You know it’s a bad omen when… or maybe not.
There were no omens. No dark clouds following me. Not even a rotten morning to blame it on. Nope, by the end of it all, I just had to laugh and drink my tea.
But none of that makes sense until I tell the story!
Once upon today, I was headed out on an adventure with my youngest. We were off to join up with Costco. That’s right, until today, we had not taken the plunge into bulk shopping. But today, as it turned out, was going to be about all kinds of things… in bulk.
The ride over was uneventful. The process by which we became members was borderline boring, and the shopping was overwhelming for sure, but not in the all consuming way I thought it would be. We went through the check out. We had our receipt checked by the smiling lady near then exit (which was also Costco sized), and we made it to the car, which is kind of a big deal for me because I always lose my car in new parking lots (and if I’m totally honest, familiar ones too).

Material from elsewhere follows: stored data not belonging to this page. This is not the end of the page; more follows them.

-- ==== Sys2Proof/Machine/Memory.lean ====
section
/-!
DEFINITION. Stored bytes by address: a list of (address, byte) pairs in one canonical form, addresses strictly rising and no entry equal
to `d`, which is what an unlisted address reads as. The SRAM banks use d = 0 (R101: initialised to zero), the boot store d = 0xFF (an
erased NOR flash).
-/
namespace Sys2Proof.Machine

/-- The byte at address `a`. -/
def memGet (d : Byte) (m : List Host.Cell) (a : Nat) : Byte :=
  match m with
  | [] => d
  | (b, v) :: r => if b = a then v else memGet d r a

/-- Byte `v` stored at address `a`, the canonical form kept. -/
def memSet (d : Byte) (m : List Host.Cell) (a : Nat) (v : Byte) : List Host.Cell :=
  match m with
  | [] => if v = d then [] else [(a, v)]
  | (b, w) :: r =>
    if a < b then (if v = d then (b, w) :: r else (a, v) :: (b, w) :: r)
    else if a = b then (if v = d then r else (a, v) :: r)
    else (b, w) :: memSet d r a v

/-- `n` bytes from address `a`. -/
def memRead (d : Byte) (m : List Host.Cell) (a : Nat) : Nat → Bytes
  | 0 => []
  | n + 1 => memGet d m a :: memRead d m (a + 1) n

/-- A run of bytes stored from address `a` on. -/
def memWrite (d : Byte) (m : List Host.Cell) (a : Nat) : Bytes → List Host.Cell
  | [] => m
  | x :: xs => memWrite d (memSet d m a x) (a + 1) xs

/-- Every byte of [a, a + n) set back to `d`. -/
def memClear (m : List Host.Cell) (a n : Nat) : List Host.Cell :=
  m.filter (fun c => !(decide (a ≤ c.1) && decide (c.1 < a + n)))

/-- The addresses of the list rise strictly from `lo` on, and no entry holds `d`. -/
def memOk (d : Byte) (lo : Nat) : List Host.Cell → Bool
  | [] => true
  | (a, v) :: r => decide (lo ≤ a) && decide (v ≠ d) && memOk d (a + 1) r

/-- The canonical form. -/
def Memory.wf (d : Byte) (m : List Host.Cell) : Bool := memOk d 0 m

end Sys2Proof.Machine
end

I maneuvered the extra large cart through the parking lot, through the heat (yes, nearly 80 degrees and loving it) and to the back of our car. Into the purse I went for the keys, and after only 15 seconds or so, I could foresee my immediate future. I shaded my eyes as I peered into the front seat… at the keys sitting on the passenger seat, gleaming at me, as if to just taunt me.
But one thing I love about being back in the states is that a goof up like this doesn’t turn into an epic event (or so I thought). We called our AAA representative and waited in the shade, having nori and juice, until the truck arrived to retrieve my keys. He arrived quick, but the car was very good at staying secure. So it took some time… some standing in the sun, until it was ready.
I thanked him profusely, and sang a silent song of the glory that is middle clsss US conveniences, and started the engine. We headed down the road to the “fish shop” and parked. We went in, no incident, no fit, and our fish on sale! Picked it up, checked out, and headed to the car.
I ploped the groceries in the car and went to get my kido and get him strapped in. That’s when I smelled it.
“Hon, smells like you have a poopie.” (As if saying poopie will make it a more pleasant experience).
“Okay, but we should really get it out, so you can sleep on the way home.”
“Okay. Well can I see?!” Somehow hoping that it was tiny (despite the oversized bulk-volume of smell).
Strapped in. I’d deal with it later… and boy would I.
Asleep in the car, the smell (oh 80 degree weather in a sealed up car), became overpowering and I just hoped it was the strong but tiny type.
We got home and as I lifted him up out of his seat, a stream of brown (dare I say) soft serve flowed out of his shorts, down his leg, into his shoe, and all across the lawn.
Arms outstretched, I carried him screaming (after all, I woke him from his brief nap) into the bathtub where he proceeded to try and climb out, smearing poo everywhere.
Shoes went in. Pants went in. Shirt went in. Baby went in. He stood there and cried and screamed. I stood there (a look of disgust on my face) and scrubbed and cleaned until the smell (and the soft serve) was all gone.
We got dry, diapered, and dressed. I took a deep breath of clean air and then tackled the lawn and the car seat. Honestly, the easiest part of the whole thing.
Got inside and smelled something all too familiar.
Repeat the chorus: baby, pants, shirt in tub, scrub, dry, dress.
At this point, all I could do was laugh at the absurdity of the situation, make some freakin tea for myself, and plug my poopie nap-less child into Paw Patrol.
My conclusion? I’m not fit to have a Costco card, and I’m not as big a fan of bulk as I thought I would be.